*Stored data*:
-- ==== Sys2Proof/Machine/Operands.lean ====
section
/-!
DEFINITION. Operand forms: little-endian fields of descriptors, frames and items (R4, R5), reserved-byte checks (R12),
bit fields of words, and the CRCs the spec names (CRC-16 of R238, CRC-32 of R651).
-/

namespace Sys2Proof.Machine

/-- Little-endian value of a byte list (R4). -/
def le : List Byte → Nat
  | [] => 0
  | b :: bs => b.toNat + 256 * le bs

/-- `n` bytes of a value, lowest byte first (R4). -/
def toLe : Nat → Nat → List Byte
  | 0, _ => []
  | n + 1, v => BitVec.ofNat 8 v :: toLe n (v / 256)

/-- One byte, two bytes, four bytes, eight bytes of a value. -/
def u8 (v : Nat) : List Byte := toLe 1 v
/-- Two bytes. -/
def u16 (v : Nat) : List Byte := toLe 2 v
/-- Three bytes. -/
def u24 (v : Nat) : List Byte := toLe 3 v
/-- Four bytes. -/
def u32 (v : Nat) : List Byte := toLe 4 v
/-- Six bytes. -/
def u48 (v : Nat) : List Byte := toLe 6 v
/-- Eight bytes. -/
def u64 (v : Nat) : List Byte := toLe 8 v

/-- Reserved bytes, all 0 (R12). -/
def zeros (n : Nat) : List Byte := List.replicate n 0

/-- Two's complement code of an integer in `w` bits (R5). -/
def enc2 (w : Nat) (z : Int) : Nat := (z % (2 ^ w : Int)).toNat

/-- Integer coded in `w` bits of two's complement (R5). -/
def dec2 (w n : Nat) : Int := if 2 ^ (w - 1) ≤ n % 2 ^ w then ((n % 2 ^ w : Nat) : Int) - 2 ^ w else ((n % 2 ^ w : Nat) : Int)

/-- Clamp an integer to a signed field of `w` bits. -/
def clamp2 (w : Nat) (z : Int) : Int := max (-(2 ^ (w - 1) : Int)) (min z (2 ^ (w - 1) - 1))

/-- Signed values as bytes. -/
def s16 (z : Int) : List Byte := toLe 2 (enc2 16 z)
/-- Signed value, four bytes. -/
def s32 (z : Int) : List Byte := toLe 4 (enc2 32 z)
/-- Signed value, eight bytes. -/
def s64 (z : Int) : List Byte := toLe 8 (enc2 64 z)

/-- The field of `n` bytes at offset `o`. -/
def fld (b : List Byte) (o n : Nat) : Nat := le ((b.drop o).take n)

/-- The signed field of `n` bytes at offset `o` (R5). -/
def sfld (b : List Byte) (o n : Nat) : Int := dec2 (8 * n) (fld b o n)

/-- Bits `lo` to `lo + w - 1` of a word. -/
def bits (v lo w : Nat) : Nat := v / 2 ^ lo % 2 ^ w

/-- One bit of a word. -/
def bitOf (v i : Nat) : Bool := v / 2 ^ i % 2 == 1

/-- A word with one bit set or cleared. -/
def putBit (v i : Nat) (b : Bool) : Nat :=
  if bitOf v i then (if b then v else v - 2 ^ i) else (if b then v + 2 ^ i else v)

/-- Every byte from `o` for `n` bytes is 0 (a reserved field, R12). -/
def zeroAt (b : List Byte) (o n : Nat) : Bool := ((b.drop o).take n).all (· == 0)

/-- 1 for true, 0 for false. -/
def b2n (b : Bool) : Nat := if b then 1 else 0

/-- Round up to a whole number of units. -/
def ceilDiv (a b : Nat) : Nat := (a + b - 1) / b

/-- Quotient of an integer rounded to nearest, ties away from zero. -/
def rdiv (a : Int) (b : Nat) : Int :=
  if 0 ≤ a then (2 * a + b) / (2 * b) else -((2 * (-a) + b) / (2 * b))

/-- Digits of the integer square root, from binary digit `k - 1` down. -/
def isqrtGo (n : Nat) : Nat → Nat → Nat
  | 0, r => r
  | k + 1, r => if (r + 2 ^ k) * (r + 2 ^ k) ≤ n then isqrtGo n k (r + 2 ^ k) else isqrtGo n k r

/-- Integer square root, rounded down. -/
def isqrt (n : Nat) : Nat := isqrtGo n (Nat.log2 n / 2 + 1) 0

/-! ### Angles -/

/-- arctan of 2^-k, in 2^-40 cycle, for k from 0. -/
def cordicTab : List Int :=
  [137438953472, 81134951838, 42869480287, 21761217566, 10922836750, 5466743129, 2734038620, 1367102738, 683561799, 341782203] ++
  [170891265, 85445653, 42722829, 21361415, 10680707, 5340354, 2670177, 1335088, 667544, 333772] ++
  [166886, 83443, 41722, 20861, 10430, 5215, 2608, 1304, 652, 326, 163, 81, 41, 20, 10, 5, 3]

/-- Turn a point onto the first axis by ever smaller angles; the angle turned by. -/
def cordicVec : List Int → Nat → Int → Int → Int → Int
  | [], _, _, _, a => a
  | t :: l, k, x, y, a =>
    if y = 0 then a
    else if 0 < y then cordicVec l (k + 1) (x + y / 2 ^ k) (y - x / 2 ^ k) (a + t)
    else cordicVec l (k + 1) (x - y / 2 ^ k) (y + x / 2 ^ k) (a - t)

/-- Turn a point by an angle, by ever smaller angles. -/
def cordicRot : List Int → Nat → Int → Int → Int → Int × Int
  | [], _, x, y, _ => (x, y)
  | t :: l, k, x, y, z =>
    if 0 ≤ z then cordicRot l (k + 1) (x - y / 2 ^ k) (y + x / 2 ^ k) (z - t)
    else cordicRot l (k + 1) (x + y / 2 ^ k) (y - x / 2 ^ k) (z + t)

/-- The angle of a point (x, y) other than the origin, in 2^-40 cycle, from −2^39 to 2^39. -/
def turnOf (y x : Int) : Int :=
  let a := if 0 ≤ x then cordicVec cordicTab 0 (x * 2 ^ 60) (y * 2 ^ 60) 0 else cordicVec cordicTab 0 (-x * 2 ^ 60) (-y * 2 ^ 60) 0 + (if 0 ≤ y then 2 ^ 39 else -(2 ^ 39))
  a

/-- The direction of a phase in 2^-32 cycle, as a vector of one fixed length. -/
def dirOf (p : Int) : Int × Int :=
  let q := (p + 2 ^ 31) % 2 ^ 32 - 2 ^ 31
  if q < -(2 ^ 30) then let v := cordicRot cordicTab 0 (2 ^ 60) 0 ((q + 2 ^ 31) * 2 ^ 8); (-v.1, -v.2)
  else if 2 ^ 30 < q then let v := cordicRot cordicTab 0 (2 ^ 60) 0 ((q - 2 ^ 31) * 2 ^ 8); (-v.1, -v.2)
  else cordicRot cordicTab 0 (2 ^ 60) 0 (q * 2 ^ 8)

/-- Pad with zero bytes, or cut, to a length. -/
def fit (n : Nat) (b : List Byte) : List Byte := (b ++ zeros n).take n

/-- One bit of the reflected CRC-32 register (IEEE 802.3, R651). -/
def crc32Bit (r : Nat) : Nat := if r % 2 = 1 then Nat.xor (r / 2) 0xEDB88320 else r / 2

/-- Eight register steps. -/
def crc32Byte (r : Nat) (b : Byte) : Nat :=
  crc32Bit (crc32Bit (crc32Bit (crc32Bit (crc32Bit (crc32Bit (crc32Bit (crc32Bit (Nat.xor r b.toNat))))))))

/-- CRC-32 (IEEE 802.3) of a byte list. -/
def crc32 (b : List Byte) : Nat := Nat.xor (b.foldl crc32Byte 0xFFFFFFFF) 0xFFFFFFFF

/-- One bit of the CRC-16 register of R238: polynomial 0x1021, not reflected. -/
def crc16Bit (r : Nat) : Nat := if 0x8000 ≤ r then Nat.xor (2 * r % 0x10000) 0x1021 else 2 * r

/-- Eight register steps. -/
def crc16Byte (r : Nat) (b : Byte) : Nat :=
  crc16Bit (crc16Bit (crc16Bit (crc16Bit (crc16Bit (crc16Bit (crc16Bit (crc16Bit (Nat.xor r (256 * b.toNat)))))))))

/-- CRC-16 of R238: initial value 0xFFFF, no final XOR. -/
def crc16 (b : List Byte) : Nat := b.foldl crc16Byte 0xFFFF

end Sys2Proof.Machine
end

*Exercise details*: Reproduce every line of the records containing the string "first".

*Response to this exercise*:
/-- `n` bytes of a value, lowest byte first (R4). -/
/-- Turn a point onto the first axis by ever smaller angles; the angle turned by. -/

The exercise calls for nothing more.